Objecitve: Maggot wound is common in domestic and pet animals but report on maggot wound treatment in wildlife species is scanty. The study reported here the surgical and conservative management of maggot wounds including anesthetic protocol and postoperative care in two Bengal tigers (Panthera tigris tigris).
Materials and methods: One female and one male tiger were presented with maggot wounds for treatment at the Bangabandhu Sheikh Mujib Safari Park, Gazipur, Bangladesh. Tigers were anesthetized with combined injection of xylazine (dosed at 1.0 mg/kg bwt, IM) and ketamine hydrochloride (dosed at 3.5 mg/kg bwt, IM). Superficial maggots were removed from wounds using sterile tissue forceps. Gauze soaked in oil of turpentine was allowed to remain in each wound pocket for 5 min for the removal of deep-seated maggots. Finally, wounds were dressed with tincture iodine to clean out the dead tissue debris and to induce inflammation for rapid healing. A single subcutaneous injection of ivermectin (dosed at 200 µg/kg bwt, IM) was given in each tiger. In addition, long acting oxytetracycline (dosed at 10 mg/kg bwt, IM) on 48 h interval for six days, chlorpheniramine maleate (dosed at 1 mg/kg bwt, IM) once daily for three days, and ascorbic acid (dosed at 250 mg/tiger, IM) once daily for seven days were administered in both tigers.

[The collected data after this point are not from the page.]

-- ==== Sys2Proof/Tests/Slice0.lean ====
section
/-! SUPPORT. Tests: the well-formedness smoke tests, values the spec works out, one step of the part at a time, and for each
statement with hypotheses a concrete case that meets them. -/

namespace Sys2Proof.Tests

open Sys2Proof Sys2Proof.Machine

/-! ## Cases -/

/-- The state a command leaves. -/
def after (c : Instr) (s : State) : State :=
  match exec c s with
  | .next t => t
  | .fault _ => s
  | .refused _ => s

def header (start expire : Nat) (wrap options : Byte) : WireHeader :=
  ⟨401, BitVec.ofNat 48 start, BitVec.ofNat 48 expire, 0, wrap, options⟩

def wire (time : Nat) : WireNode := ⟨BitVec.ofNat 48 time, 0, 0, 0, 0, 0, 0⟩

/-- An image in force: the guide coefficients of R115's example, all sources routed to every port at level 1. -/
def image : SiteImage :=
  { noImage with
    filterUs := 100
    ports := .all ⟨2, true, true, true, 1⟩
    azLow := -97200000
    azHigh := 97200000
    elCeil := 32400000
    rotLow := -64800000
    rotHigh := 64800000
    horizon := List.replicate 36 0
    calm := .all ⟨40, 10⟩
    gust := .all ⟨25, 7⟩
    tolerance := .all 1000
    brakeMs := .all 20
    followLimit := .all 1000000
    settleHoldMs := 2000
    followGraceMs := 200
    settleTimeoutMs := 20000
    stepLimit := 1500
    guideRange := 60000
    offsetRange := 20000
    ringDepth := 3
    coefficients := [128, 64, 64, 0, 0, 0, 0, 0]
    stowElevation := 16200000
    routing := List.replicate 12 ⟨15, 1⟩ }

def onAxis : DriveAxis :=
  { DriveAxis.reset with state := .on, enable := true, brake := true, lastActual := some 0 }

/-- VALID at ST 10 s with the clock FREE, every right on every port, every axis ON, the list in STOP. -/
def ready : State :=
  { State.reset with
    link := .all { LinkPort.reset with rate := 2, rights := ⟨true, true, true⟩ }
    corr := { Correction.reset with ring := List.replicate 3 (0, 0) }
    drive := .all onAxis
    time := { TimeBase.reset with
      clock := 10000000, elapsed := 10000000, status := .free, nextInstant := .atSiteTime 10010000 }
    notice := { Notices.reset with routing := image.routing }
    loader := { Loader.start true with state := .valid image, words := [], length := some 64 } }

def waitingTarget : TargetRecord :=
  { id := 401, start := 9995000, expire := 12000000, dwell := 0, wrap := .nearest, options := ⟨true, true, false⟩
    status := .waiting, serial := 1, nodes := [⟨9990000, ⟨0, 0, 0⟩, ⟨0, 0, 0⟩⟩], late := false, actualStart := none
    firstTrack := none, guideCount := 0 }

def inState (l : ListState) (s : State) : State := { s with ctrl := { s.ctrl with listState := l } }

def axesIn (d : AxisState) (s : State) : State := { s with drive := s.drive.map fun x => { x with state := d } }

def withRecord (r : TargetRecord) (s : State) : State :=
  { s with
    list := { s.list with records := [r], nextSerial := 2 }
    ctrl := { s.ctrl with watches := if r.status = .waiting then [⟨r.id, r.start, false⟩] else [] } }

/-- The record waits, its start time reached. -/
def waiting : State := withRecord waitingTarget ready

/-- The record is active in a phase, with its timers. -/
def active (phase : Phase) : State :=
  let s := withRecord { waitingTarget with status := .active, actualStart := some 9995000 } ready
  { s with
    ctrl := { s.ctrl with
      listState := .run, phase := phase, activeId := 401, options := ⟨true, true, false⟩
      settleTimeout := if phase = .track then none else some 10000000
      settleHold := if phase = .settle then some 10000000 else none
      dwellTimer := if phase = .approach then none else some 10000000
      trackEntry := if phase = .track then some 9999000 else none, serial := 1 } }

def inReset (s : State) : State := { s with lines := { s.lines with reset := true } }

/-- The image of 64 words with the values of `image`, without checks on the rates. -/
def imageWords : List Word :=
  [0x440A0040, 10, 100, 0x003E003E, 0x003E003E, 0xFA34D880, 0x05CB2780, 0, 32400000, 0xFC233B00, 64800000] ++
  List.replicate 18 0 ++
  [40, 10, 40, 10, 40, 10, 25, 7, 25, 7, 25, 7, 0, 0, 0, 0x14003E8, 0x14003E8, 0x14003E8] ++
  [1000000, 1000000, 1000000, 0x00C807D0, 20000, 0, 0xEA6005DC, 0x03004E20, 0x00400080, 0x00000040, 0, 0, 16200000] ++
  [0x1F1F1F1F, 0x1F1F1F1F, 0x1F1F1F1F]

def goodImage : List Word := imageWords ++ [0 - imageWords.foldl (· + ·) 0]

def passes (v : Verdict) : Bool :=
  match v with
  | .pass _ => true
  | .fail _ => false

/-! ## WellFormed: an ill-formed term for each check -/

theorem test_add_without_nodes_is_ill_formed :
    (Instr.addTarget .p0 0 (header 0 1 0 0) []).wellFormed = false ∧
    (Instr.addTarget .p0 0 (header 0 1 0 0) (List.replicate 5 (wire 0))).wellFormed = false := by decide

Results: The tigers were recovered successfully without any complications in two weeks following treatment.
Conclusion: Surgical management using oil of turpentine and tincture iodine along with parenteral administration of ivermectin, long acting oxytetracycline and chlorpheniramine maleate are effective for successful management of maggot wounds in Bengal tigers.